▶ [TO DO] Given the entries that follow, write out exactly the lines starting at the one containing "x).devid = s.devid := rfl" and ending at the one containing "x).eff = s.eff := rfl", both ends included, and only those.

(EXTRACTED DATA begins)

-- ==== Sys2Proof/Safety.lean ====
section
/-! DEFINITION. The terms the statements use: what keeps the machine's data in form, and when a session's mailbox takes a
command. -/

namespace Sys2Proof.Machine

/-- Main memory, and every croft store in a save area, is in its canonical form. -/
def State.memOk (s : State) : Prop := Memory.wf s.mem = true ∧ ∀ e ∈ s.saved, Memory.wf e.2.store = true

/-- FP1 has taken a command of a session: the lease is renewed and GO is noted (R464, R468). -/
def State.taken (s : State) (sess seq : Nat) : State :=
  (s.renew sess).modCtx sess (fun x => { x with ses := { x.ses with lastGo := seq % 65536 } })

/-- The mailbox of a session takes a command that core `k` executes: the session is OPEN, no command of it executes, neither FP1
nor the core restarts, and the module is not fenced. -/
def State.takes (s : State) (sess k : Nat) : Prop :=
  (s.ctx sess).ses.state = .opened ∧ (s.ctx sess).ses.busy = false ∧ s.group.fenced = false ∧ s.up 1 = true ∧ s.up k = true

/-- A mailbox command's session, SEQ, the core that executes it, and whether it is for C0 sessions only (R465, R472, R493, R509,
R536). -/
def mailboxOf : Instr → Option (CtxId × Nat × Nat × Bool)
  | .renew c q => some (c, q, 1, false)
  | .closeDetach c q => some (c, q, 1, false)
  | .closeRelease c q => some (c, q, 1, false)
  | .launch c q => some (c, q, 3, false)
  | .switch c q _ _ => some (c, q, 1, true)
  | .submit c q _ => some (c, q, 3, false)
  | .semAdd c q _ _ => some (c, q, 1, false)
  | .qpCreate c q _ => some (c, q, 2, false)
  | .qpModify c q _ _ => some (c, q, 2, false)
  | .qpQuery c q _ => some (c, q, 1, false)
  | .qpDestroy c q _ => some (c, q, 2, false)
  | .portAddr c q _ _ _ _ => some (c, q, 2, true)
  | .bellSet c q _ _ => some (c, q, 1, true)
  | .fwStage c q _ _ => some (c, q, 6, true)
  | .fwActivate c q => some (c, q, 6, true)
  | .fwRestart c q _ => some (c, q, 1, true)
  | .fwCatalogue c q _ _ => some (c, q, 6, true)
  | .attest c q _ _ _ => some (c, q, 1, false)
  | .identity c q _ _ => some (c, q, 1, false)
  | .cfgUpdate c q _ _ => some (c, q, 1, true)
  | .dbgChallenge c q => some (c, q, 1, true)
  | .dbgUnlock c q _ => some (c, q, 1, true)
  | .dbgRead c q _ _ _ => some (c, q, 1, true)
  | .dbgWrite c q _ _ _ => some (c, q, 1, true)
  | .hlthDump c q _ _ => some (c, q, 6, false)
  | _ => none

/-- A frame that the port lets through, that no congestion marks, and that carries an operation of the row `i` (R423, R427, R430, R439): at
most 9,216 bytes, no IP fragment, option or extension header, not marked CE, and a BTH opcode of the row (log entry 128). -/
def Frame.ordinary (fr : Frame) (i : Instr) : Prop :=
  fr.len ≤ 9216 ∧ fr.plain = true ∧ fr.ce = false ∧ takesOpcode i fr.opcode = true

end Sys2Proof.Machine
end

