/-- R335–R339, R350–R352, R357. -/
def Obligations.MillFrontAndStations : Prop :=
  (∀ (pos : Nat) (s : State) (d : Shard),
    let sl := s.slot pos
    let x := s.ctx sl.ctx
    sl.state = .complete → sl.second = false → x.flippedBefore sl.step = true → x.covering pos sl = some d →
    (∀ e ∈ s.slots, e.2.state = .complete → e.2.second = false → (s.ctx e.2.ctx).flippedBefore e.2.step = true →
      (s.ctx e.2.ctx).covering e.1 e.2 ≠ none → sl.stamp ≤ e.2.stamp) →
    let t := Table.get 0 d.binds pos * max 1 (d.npos / slotWidth sl.fmt) + (pos - d.pos) / slotWidth sl.fmt
    (t < d.nt → x.mirrorsShard d = true → exec (.frontHandover pos) s = .next (s.deliver sl.ctx d pos t)) ∧
    (t < d.nt → x.mirrorsShard d = false → exec (.frontHandover pos) s = .next (s.faultUpel sl.ctx d)) ∧
    (d.nt ≤ t → exec (.frontHandover pos) s = .next ((s.modCtx sl.ctx (fun x =>
      (x.modShard d.step d.addr (fun d => { d with binds := Table.put d.binds pos (Table.get 0 d.binds pos + 1) })).exchError
        d.step 30)).releasePos sl.ctx d pos))) ∧
  (∀ (pos : Nat) (s : State), (s.slot pos).state ≠ .complete ∨ (s.slot pos).second = true →
    exec (.frontHandover pos) s = .next s) ∧
  (∀ (stack : Fin 8) (s : State) (j : StationJob) (js : List StationJob), Table.get [] s.stations stack = j :: js →
    let s1 := { s with stations := Table.put s.stations stack js }
    let leave := fun (t : State) => if (t.slot j.pos).state = .taken ∧ (t.slot j.pos).ctx = j.ctx ∧ (t.slot j.pos).step = j.step ∧
      (t.slot j.pos).tid = j.shard.tidP then t.releasePos j.ctx j.shard j.pos else t
    ((s.ctx j.ctx).shard? j.step j.shard.addr = none ∨ (s.ctx j.ctx).step? j.step = none →
      exec (.stationTileDone stack) s = .next (leave s1)) ∧
    (∀ d h, (s.ctx j.ctx).shard? j.step j.shard.addr = some d → (s.ctx j.ctx).step? j.step = some h →
      let gs := j.elems.map (fun g => mulA g d.gscale)
      let count := fun (s : State) => s.modCtx j.ctx (fun x => x.modShard j.step d.addr (fun d => { d with written := d.written + 1 }))
      let last := d.lw = true ∧ d.gsv = true ∧ d.written + 1 = d.nt
      let written := count ((s.ruleWrites j.ctx h d j.tile gs).foldl (fun s p => s.millWrite j.ctx j.step p.1 p.2) s1)
      ((∃ g ∈ gs, (ofA40 g).isNan = true) → exec (.stationTileDone stack) s =
        .next (leave (count (s1.modCtx j.ctx (fun x => x.modStep j.step (fun h =>
          { h with skip := true, skipWhy := if h.skip then h.skipWhy else 0xFFF0, nan := true })))))) ∧
      ((∀ g ∈ gs, (ofA40 g).isNan = false) → h.nan = false → exec (.stationTileDone stack) s =
        .next (leave (if last then written.change j.ctx d.gsem 1 none else written))) ∧
      ((∀ g ∈ gs, (ofA40 g).isNan = false) → h.nan = true → exec (.stationTileDone stack) s =
        .next (leave (count s1))))) ∧
  (∀ (id : Nat) (ce : Bool) (s : State) (c : Nat), c ∈ s.contexts → (∃ m ∈ (s.ctx c).mirrors, m.id = id) →
    ∃ t, exec (.mirrorAck ⟨id, ce⟩) s = .next t ∧ (∀ m ∈ (t.ctx c).mirrors, m.id ≠ id ∧ m ∈ (s.ctx c).mirrors) ∧
      (∀ m ∈ (s.ctx c).mirrors, m.id ≠ id → m ∈ (t.ctx c).mirrors) ∧
      t.mem = s.mem ∧ t.crofts = s.crofts ∧ t.flights = s.flights ∧ t.tally = s.tally ∧
      (∀ n, (t.qp n).state = (s.qp n).state ∧ (t.qp n).sqPsn = (s.qp n).sqPsn))
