/-! `State.modPwr` writes pwr. -/

@[simp] theorem State.modPwr_pending (s : State) (f : Power → Power) : (s.modPwr f).pending = s.pending := rfl
@[simp] theorem State.modPwr_out (s : State) (f : Power → Power) : (s.modPwr f).out = s.out := rfl
@[simp] theorem State.modPwr_fresh (s : State) (f : Power → Power) : (s.modPwr f).fresh = s.fresh := rfl
@[simp] theorem State.modPwr_nextId (s : State) (f : Power → Power) : (s.modPwr f).nextId = s.nextId := rfl
@[simp] theorem State.modPwr_flights (s : State) (f : Power → Power) : (s.modPwr f).flights = s.flights := rfl
@[simp] theorem State.modPwr_phase (s : State) (f : Power → Power) : (s.modPwr f).phase = s.phase := rfl
@[simp] theorem State.modPwr_glbIgnored (s : State) (f : Power → Power) : (s.modPwr f).glbIgnored = s.glbIgnored := rfl
@[simp] theorem State.modPwr_devid (s : State) (f : Power → Power) : (s.modPwr f).devid = s.devid := rfl
@[simp] theorem State.modPwr_slotId (s : State) (f : Power → Power) : (s.modPwr f).slotId = s.slotId := rfl
@[simp] theorem State.modPwr_shadow (s : State) (f : Power → Power) : (s.modPwr f).shadow = s.shadow := rfl
@[simp] theorem State.modPwr_eff (s : State) (f : Power → Power) : (s.modPwr f).eff = s.eff := rfl
@[simp] theorem State.modPwr_bellPeriod (s : State) (f : Power → Power) : (s.modPwr f).bellPeriod = s.bellPeriod := rfl
@[simp] theorem State.modPwr_bellEpoch (s : State) (f : Power → Power) : (s.modPwr f).bellEpoch = s.bellEpoch := rfl
@[simp] theorem State.modPwr_bellNow (s : State) (f : Power → Power) : (s.modPwr f).bellNow = s.bellNow := rfl
@[simp] theorem State.modPwr_resident (s : State) (f : Power → Power) : (s.modPwr f).resident = s.resident := rfl
@[simp] theorem State.modPwr_switching (s : State) (f : Power → Power) : (s.modPwr f).switching = s.switching := rfl
@[simp] theorem State.modPwr_switches (s : State) (f : Power → Power) : (s.modPwr f).switches = s.switches := rfl
@[simp] theorem State.modPwr_mem (s : State) (f : Power → Power) : (s.modPwr f).mem = s.mem := rfl
@[simp] theorem State.modPwr_crofts (s : State) (f : Power → Power) : (s.modPwr f).crofts = s.crofts := rfl
@[simp] theorem State.modPwr_saved (s : State) (f : Power → Power) : (s.modPwr f).saved = s.saved := rfl
@[simp] theorem State.modPwr_tally (s : State) (f : Power → Power) : (s.modPwr f).tally = s.tally := rfl
@[simp] theorem State.modPwr_ctxs (s : State) (f : Power → Power) : (s.modPwr f).ctxs = s.ctxs := rfl
@[simp] theorem State.modPwr_slots (s : State) (f : Power → Power) : (s.modPwr f).slots = s.slots := rfl
@[simp] theorem State.modPwr_stations (s : State) (f : Power → Power) : (s.modPwr f).stations = s.stations := rfl
@[simp] theorem State.modPwr_qps (s : State) (f : Power → Power) : (s.modPwr f).qps = s.qps := rfl
@[simp] theorem State.modPwr_net (s : State) (f : Power → Power) : (s.modPwr f).net = s.net := rfl
@[simp] theorem State.modPwr_group (s : State) (f : Power → Power) : (s.modPwr f).group = s.group := rfl
@[simp] theorem State.modPwr_fw (s : State) (f : Power → Power) : (s.modPwr f).fw = s.fw := rfl
@[simp] theorem State.modPwr_badBlocks (s : State) (f : Power → Power) : (s.modPwr f).badBlocks = s.badBlocks := rfl
@[simp] theorem State.modPwr_badStores (s : State) (f : Power → Power) : (s.modPwr f).badStores = s.badStores := rfl
@[simp] theorem State.modPwr_badQps (s : State) (f : Power → Power) : (s.modPwr f).badQps = s.badQps := rfl
@[simp] theorem State.modPwr_sramErrors (s : State) (f : Power → Power) : (s.modPwr f).sramErrors = s.sramErrors := rfl
@[simp] theorem State.modPwr_sec (s : State) (f : Power → Power) : (s.modPwr f).sec = s.sec := rfl
@[simp] theorem State.modPwr_hlth (s : State) (f : Power → Power) : (s.modPwr f).hlth = s.hlth := rfl

/-! `State.modHealth` writes hlth. -/

@[simp] theorem State.modHealth_pending (s : State) (f : Health → Health) : (s.modHealth f).pending = s.pending := rfl
@[simp] theorem State.modHealth_out (s : State) (f : Health → Health) : (s.modHealth f).out = s.out := rfl
@[simp] theorem State.modHealth_fresh (s : State) (f : Health → Health) : (s.modHealth f).fresh = s.fresh := rfl
@[simp] theorem State.modHealth_nextId (s : State) (f : Health → Health) : (s.modHealth f).nextId = s.nextId := rfl
@[simp] theorem State.modHealth_flights (s : State) (f : Health → Health) : (s.modHealth f).flights = s.flights := rfl
@[simp] theorem State.modHealth_phase (s : State) (f : Health → Health) : (s.modHealth f).phase = s.phase := rfl
@[simp] theorem State.modHealth_glbIgnored (s : State) (f : Health → Health) : (s.modHealth f).glbIgnored = s.glbIgnored := rfl
@[simp] theorem State.modHealth_devid (s : State) (f : Health → Health) : (s.modHealth f).devid = s.devid := rfl
@[simp] theorem State.modHealth_slotId (s : State) (f : Health → Health) : (s.modHealth f).slotId = s.slotId := rfl
@[simp] theorem State.modHealth_shadow (s : State) (f : Health → Health) : (s.modHealth f).shadow = s.shadow := rfl
@[simp] theorem State.modHealth_eff (s : State) (f : Health → Health) : (s.modHealth f).eff = s.eff := rfl
@[simp] theorem State.modHealth_bellPeriod (s : State) (f : Health → Health) : (s.modHealth f).bellPeriod = s.bellPeriod := rfl
@[simp] theorem State.modHealth_bellEpoch (s : State) (f : Health → Health) : (s.modHealth f).bellEpoch = s.bellEpoch := rfl
@[simp] theorem State.modHealth_bellNow (s : State) (f : Health → Health) : (s.modHealth f).bellNow = s.bellNow := rfl
@[simp] theorem State.modHealth_resident (s : State) (f : Health → Health) : (s.modHealth f).resident = s.resident := rfl
@[simp] theorem State.modHealth_switching (s : State) (f : Health → Health) : (s.modHealth f).switching = s.switching := rfl
@[simp] theorem State.modHealth_switches (s : State) (f : Health → Health) : (s.modHealth f).switches = s.switches := rfl
@[simp] theorem State.modHealth_mem (s : State) (f : Health → Health) : (s.modHealth f).mem = s.mem := rfl
@[simp] theorem State.modHealth_crofts (s : State) (f : Health → Health) : (s.modHealth f).crofts = s.crofts := rfl
@[simp] theorem State.modHealth_saved (s : State) (f : Health → Health) : (s.modHealth f).saved = s.saved := rfl
@[simp] theorem State.modHealth_tally (s : State) (f : Health → Health) : (s.modHealth f).tally = s.tally := rfl
@[simp] theorem State.modHealth_ctxs (s : State) (f : Health → Health) : (s.modHealth f).ctxs = s.ctxs := rfl
@[simp] theorem State.modHealth_slots (s : State) (f : Health → Health) : (s.modHealth f).slots = s.slots := rfl
@[simp] theorem State.modHealth_stations (s : State) (f : Health → Health) : (s.modHealth f).stations = s.stations := rfl
@[simp] theorem State.modHealth_qps (s : State) (f : Health → Health) : (s.modHealth f).qps = s.qps := rfl
@[simp] theorem State.modHealth_net (s : State) (f : Health → Health) : (s.modHealth f).net = s.net := rfl
@[simp] theorem State.modHealth_group (s : State) (f : Health → Health) : (s.modHealth f).group = s.group := rfl
@[simp] theorem State.modHealth_fw (s : State) (f : Health → Health) : (s.modHealth f).fw = s.fw := rfl
@[simp] theorem State.modHealth_badBlocks (s : State) (f : Health → Health) : (s.modHealth f).badBlocks = s.badBlocks := rfl
@[simp] theorem State.modHealth_badStores (s : State) (f : Health → Health) : (s.modHealth f).badStores = s.badStores := rfl
@[simp] theorem State.modHealth_badQps (s : State) (f : Health → Health) : (s.modHealth f).badQps = s.badQps := rfl
@[simp] theorem State.modHealth_sramErrors (s : State) (f : Health → Health) : (s.modHealth f).sramErrors = s.sramErrors := rfl
@[simp] theorem State.modHealth_sec (s : State) (f : Health → Health) : (s.modHealth f).sec = s.sec := rfl
@[simp] theorem State.modHealth_pwr (s : State) (f : Health → Health) : (s.modHealth f).pwr = s.pwr := rfl

/-! `State.setCore` writes fw. -/

@[simp] theorem State.setCore_pending (s : State) (k : Nat) (x : Core) : (s.setCore k x).pending = s.pending := rfl
@[simp] theorem State.setCore_out (s : State) (k : Nat) (x : Core) : (s.setCore k x).out = s.out := rfl
@[simp] theorem State.setCore_fresh (s : State) (k : Nat) (x : Core) : (s.setCore k x).fresh = s.fresh := rfl
@[simp] theorem State.setCore_nextId (s : State) (k : Nat) (x : Core) : (s.setCore k x).nextId = s.nextId := rfl
@[simp] theorem State.setCore_flights (s : State) (k : Nat) (x : Core) : (s.setCore k x).flights = s.flights := rfl
@[simp] theorem State.setCore_phase (s : State) (k : Nat) (x : Core) : (s.setCore k x).phase = s.phase := rfl
@[simp] theorem State.setCore_glbIgnored (s : State) (k : Nat) (x : Core) : (s.setCore k x).glbIgnored = s.glbIgnored := rfl
@[simp] theorem State.setCore_devid (s : State) (k : Nat) (x : Core) : (s.setCore k x).devid = s.devid := rfl
@[simp] theorem State.setCore_slotId (s : State) (k : Nat) (x : Core) : (s.setCore k x).slotId = s.slotId := rfl
@[simp] theorem State.setCore_shadow (s : State) (k : Nat) (x : Core) : (s.setCore k x).shadow = s.shadow := rfl
@[simp] theorem State.setCore_eff (s : State) (k : Nat) (x : Core) : (s.setCore k x).eff = s.eff := rfl
@[simp] theorem State.setCore_bellPeriod (s : State) (k : Nat) (x : Core) : (s.setCore k x).bellPeriod = s.bellPeriod := rfl
@[simp] theorem State.setCore_bellEpoch (s : State) (k : Nat) (x : Core) : (s.setCore k x).bellEpoch = s.bellEpoch := rfl
@[simp] theorem State.setCore_bellNow (s : State) (k : Nat) (x : Core) : (s.setCore k x).bellNow = s.bellNow := rfl
@[simp] theorem State.setCore_resident (s : State) (k : Nat) (x : Core) : (s.setCore k x).resident = s.resident := rfl
@[simp] theorem State.setCore_switching (s : State) (k : Nat) (x : Core) : (s.setCore k x).switching = s.switching := rfl
@[simp] theorem State.setCore_switches (s : State) (k : Nat) (x : Core) : (s.setCore k x).switches = s.switches := rfl
@[simp] theorem State.setCore_mem (s : State) (k : Nat) (x : Core) : (s.setCore k x).mem = s.mem := rfl
@[simp] theorem State.setCore_crofts (s : State) (k : Nat) (x : Core) : (s.setCore k x).crofts = s.crofts := rfl
@[simp] theorem State.setCore_saved (s : State) (k : Nat) (x : Core) : (s.setCore k x).saved = s.saved := rfl
@[simp] theorem State.setCore_tally (s : State) (k : Nat) (x : Core) : (s.setCore k x).tally = s.tally := rfl
@[simp] theorem State.setCore_ctxs (s : State) (k : Nat) (x : Core) : (s.setCore k x).ctxs = s.ctxs := rfl
@[simp] theorem State.setCore_slots (s : State) (k : Nat) (x : Core) : (s.setCore k x).slots = s.slots := rfl
@[simp] theorem State.setCore_stations (s : State) (k : Nat) (x : Core) : (s.setCore k x).stations = s.stations := rfl
@[simp] theorem State.setCore_qps (s : State) (k : Nat) (x : Core) : (s.setCore k x).qps = s.qps := rfl
@[simp] theorem State.setCore_net (s : State) (k : Nat) (x : Core) : (s.setCore k x).net = s.net := rfl
@[simp] theorem State.setCore_group (s : State) (k : Nat) (x : Core) : (s.setCore k x).group = s.group := rfl
@[simp] theorem State.setCore_badBlocks (s : State) (k : Nat) (x : Core) : (s.setCore k x).badBlocks = s.badBlocks := rfl
@[simp] theorem State.setCore_badStores (s : State) (k : Nat) (x : Core) : (s.setCore k x).badStores = s.badStores := rfl
@[simp] theorem State.setCore_badQps (s : State) (k : Nat) (x : Core) : (s.setCore k x).badQps = s.badQps := rfl
@[simp] theorem State.setCore_sramErrors (s : State) (k : Nat) (x : Core) : (s.setCore k x).sramErrors = s.sramErrors := rfl
@[simp] theorem State.setCore_sec (s : State) (k : Nat) (x : Core) : (s.setCore k x).sec = s.sec := rfl
@[simp] theorem State.setCore_pwr (s : State) (k : Nat) (x : Core) : (s.setCore k x).pwr = s.pwr := rfl
@[simp] theorem State.setCore_hlth (s : State) (k : Nat) (x : Core) : (s.setCore k x).hlth = s.hlth := rfl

(EXTRACTED DATA ends)

▶ [EXERCISE ANSWER]
@[simp] theorem State.setCore_devid (s : State) (k : Nat) (x : Core) : (s.setCore k x).devid = s.devid := rfl
@[simp] theorem State.setCore_slotId (s : State) (k : Nat) (x : Core) : (s.setCore k x).slotId = s.slotId := rfl
@[simp] theorem State.setCore_shadow (s : State) (k : Nat) (x : Core) : (s.setCore k x).shadow = s.shadow := rfl
@[simp] theorem State.setCore_eff (s : State) (k : Nat) (x : Core) : (s.setCore k x).eff = s.eff := rfl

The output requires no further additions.